Wednesday, August 13, 2014

AAA: A $38-Tablet vs. Poverty

AAA (Available, Accessible, and Affordable) is how I rate and describe Datawind’s UbiSlate 7ci. It is a $38-Tablet that makes “little miracles” available to the marginalized and forgotten. It is a device that easily makes data, information, intelligence, knowledge and education accessible both online and offline to all groups of all ages.  It is an affordable technology tool for the seemingly hopeless but supposedly “preferred poor” in the “Battle Against Poverty”.

In this year’s International CES held in Las Vegas, Nevada – a choice event that I attend every year, I purposely scheduled a meeting with the Executives of Datawind. I wanted to see a demonstration of the amazingly inexpensive electronic device that could prove to be an equalizer.

The UbiSlate 7ci is no iPAD and no Samsung Galaxy. Neither is it an Amazon Kindle Fire HD nor a Barnes & Noble Nook HD. The poor can never afford these devices as prized and possessing of features that are describable as “luxurious” beyond the poor’s basic needs at this stage of the battle. Having “options” is currently a monopoly of the relatively rich or middle class.

It took a while before I received a sample product for review. It took another while before I finished testing the product because I also got it checked by a “Digital Native” (born after 1980) and by a “Digital Immigrant” (born before 1980). As expected, as iPAD users, both had several issues such as multi-tasking, quality of screen viewing, and limited to WiFi for Internet Access for the inexpensive model.

My company, the First Convergent Communications Worldwide, Inc. and Franklin Electronic Publishers, Inc. introduced the eBook technology in the Philippines when we brought and exclusively distributed the eBookMan in the Philippines. My firm was also a licensed manufacturer of the gadget. The eBookMan is the predecessor of Amazon’s Kindle.

Through the device, we created electronic libraries that included an encyclopedia, dictionary, the Holy Bible or the Koran, basic laws and Supreme Court decisions, medical libraries, novels, hit songs, audiobooks, and other documents. We described them as "Library in your pocket; knowledge at your fingertips.”

We called the laws and jurisprudence library “Law on the Go”. And we jokingly tell users; “You can now take the law into your own hands.”

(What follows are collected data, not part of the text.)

/-! ### Registers without a step of their own (R5, R6) -/

/-- A write of PCMD (R357): with GO the command starts; a reserved OP gives RESULT 1. -/
def Oper.writePcmd (o : Oper) (x : Word) : Oper :=
  let op := bits x 2 0
  let fields : Word := x &&& 0x7FFF
  if !bit x 15 then { o with pcmd := fields ||| (o.pcmd &&& 0xF0000) }
  else if op = 0 ∨ op > 5 then { o with pcmd := fields ||| 0x10000 }
  else { o with pcmd := fields ||| 0x8000 }

/-- A write of PMODE (R422): ignored while a change is in progress, the lodges' own for a trip among them (R426); with GO it is refused with RESULT 1 or 5, or starts the change and
clears AUTO (R425). -/
def Oper.writePmode (o : Oper) (x : Word) : Oper :=
  let m := bits x 1 0
  if o.go || o.tripDue then o
  else if !bit x 2 then { o with mode := m }
  else if m = 3 then { o with mode := m, result := 1 }
  else if m ≠ 2 ∧ (!o.cool ∨ o.trip) then { o with mode := m, result := 5 }
  else { o with mode := m, result := 0, go := true, auto := false }

/-- A write of THERM (R425): TWARN from 60 to 104; WARN and TRIP are cleared by 1, TRIP only while both temperatures are below
TWARN. A temperature that a lower TWARN meets has reached it, and the full hold ends where a higher one lies above both (log 24). -/
def State.writeTherm (s : State) (x : Word) : State :=
  let o := s.oper
  let tw := bits x 23 16
  let twarn := if 60 ≤ tw ∧ tw ≤ 104 then tw else o.twarn
  let o1 : Oper :=
    { o with
      twarn := twarn
      warn := o.warn && !bit x 32
      trip := o.trip && !(bit x 33 && decide (o.t0 < twarn) && decide (o.t1 < twarn)) }
  s.warned o1

/-- A write of IMGCTL, IMGADDR or IMGDATA is ignored while a command is in progress (R264). -/
def Pav.imgBusy (p : Pav) : Bool := bit p.imgctl 0

/-- A write to a register that has no step of its own (R5, R6): its fields are set by their access codes. A write of PMODE does not depend on a
command of PCMD (R432). -/
def State.writeRegister (s : State) (r : HostReg) (x : Word) : State :=
  let dev (pav vd : Nat) (f : Dev → Dev) : State := s.setDev pav vd (f (s.dev pav vd))
  let pav (n : Nat) (f : Pav → Pav) : State := s.setPav n (f (s.pav n))
  let oper (f : Oper → Oper) : State := if s.oper.locked then s else { s with oper := f s.oper }
  if s.oper.inReset then s
  else
  match r with
  | .s1root p d => dev p d fun v => { v with s1root := x &&& 0x0000FFFFFFFFF000 }
  | .wbase p d => dev p d fun v => { v with wbase := x &&& 0x01FFFFFFFFFF0000 }
  | .crbase p d => dev p d fun v => { v with crbase := x &&& 0xFFFFFFFFFFFFF000 }
  | .vdctl p d => dev p d fun v => { v with vdctl := v.vdctl ||| (x &&& 1) }
  | .s2root p => pav p fun v => { v with s2root := x &&& 0x0000FFFFFFFFF000 }
  | .stbase p => pav p fun v => { v with stbase := x &&& 0x0000FFFFFFFFF000 }
  | .pavctl p => pav p fun v => { v with rmclr := if bit x 0 then v.cores else v.rmclr }
  | .pavinv p => pav p fun v => { v with pavinv := (x &&& 0x01FFFFFFFFFF03FE) ||| ((v.pavinv ||| x) &&& 1) }
  | .fwctl p => pav p fun v => { v with fwctl := v.fwctl ||| (x &&& 1) }
  | .fwaddr p => pav p fun v => { v with fwaddr := x &&& 0xFFFFFFFFFFFFF000 }
  | .atctl p => pav p fun v => { v with atctl := (x &&& 2) ||| (v.atctl &&& 0x1C) ||| ((v.atctl ||| x) &&& 1) }
  | .ataddr p => pav p fun v => { v with ataddr := x &&& 0xFFFFFFFFFFFFF000 }
  | .imgctl p =>
    pav p fun v => if v.imgBusy then v else { v with imgctl := (x &&& 0xFFFFFFFFFFFF01FF) ||| (v.imgctl &&& 0x1E00) }
  | .imgaddr p => pav p fun v => if v.imgBusy then v else { v with imgaddr := x &&& 0xFFFFFFFFFFFFF000 }
  | .imgdata p => pav p fun v => if v.imgBusy then v else { v with imgdata := x &&& 0x01FFFFFFFFFF0000 }
  | .numVfs p => pav p fun v => if bits x 15 0 ≤ v.nvf then { v with vfs := bits x 15 0 } else v
  | .pcmd => oper fun o => o.writePcmd x
  | .pcore0 => oper fun o => { o with pcore0 := x }
  | .pcore1 => oper fun o => { o with pcore1 := x }
  | .pmem => oper fun o => { o with pmem := x &&& 0xFFFFFFFFFF }
  | .pmode => if bit s.oper.calw 26 then s else { s with oper := s.oper.writePmode x }
  | .therm => if s.oper.locked then s else s.writeTherm x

This is what I mean by a device that gives access to knowledge. I said in a TV interview once, “My dream is for a Filipino boy riding on a carabao (the country’s “beast of burden”) holding a gadget accessing the world’s documents, books, music, videos, and other contents.”

That dream is now closer to reality.  With the UbiSlate 7ci and all its current features, offline and online capabilities, I could see localizing global knowledge, and globalizing the local ones. Even online education in the remotest areas of the Philippines is no longer a remote possibility but a doable and distinct probability.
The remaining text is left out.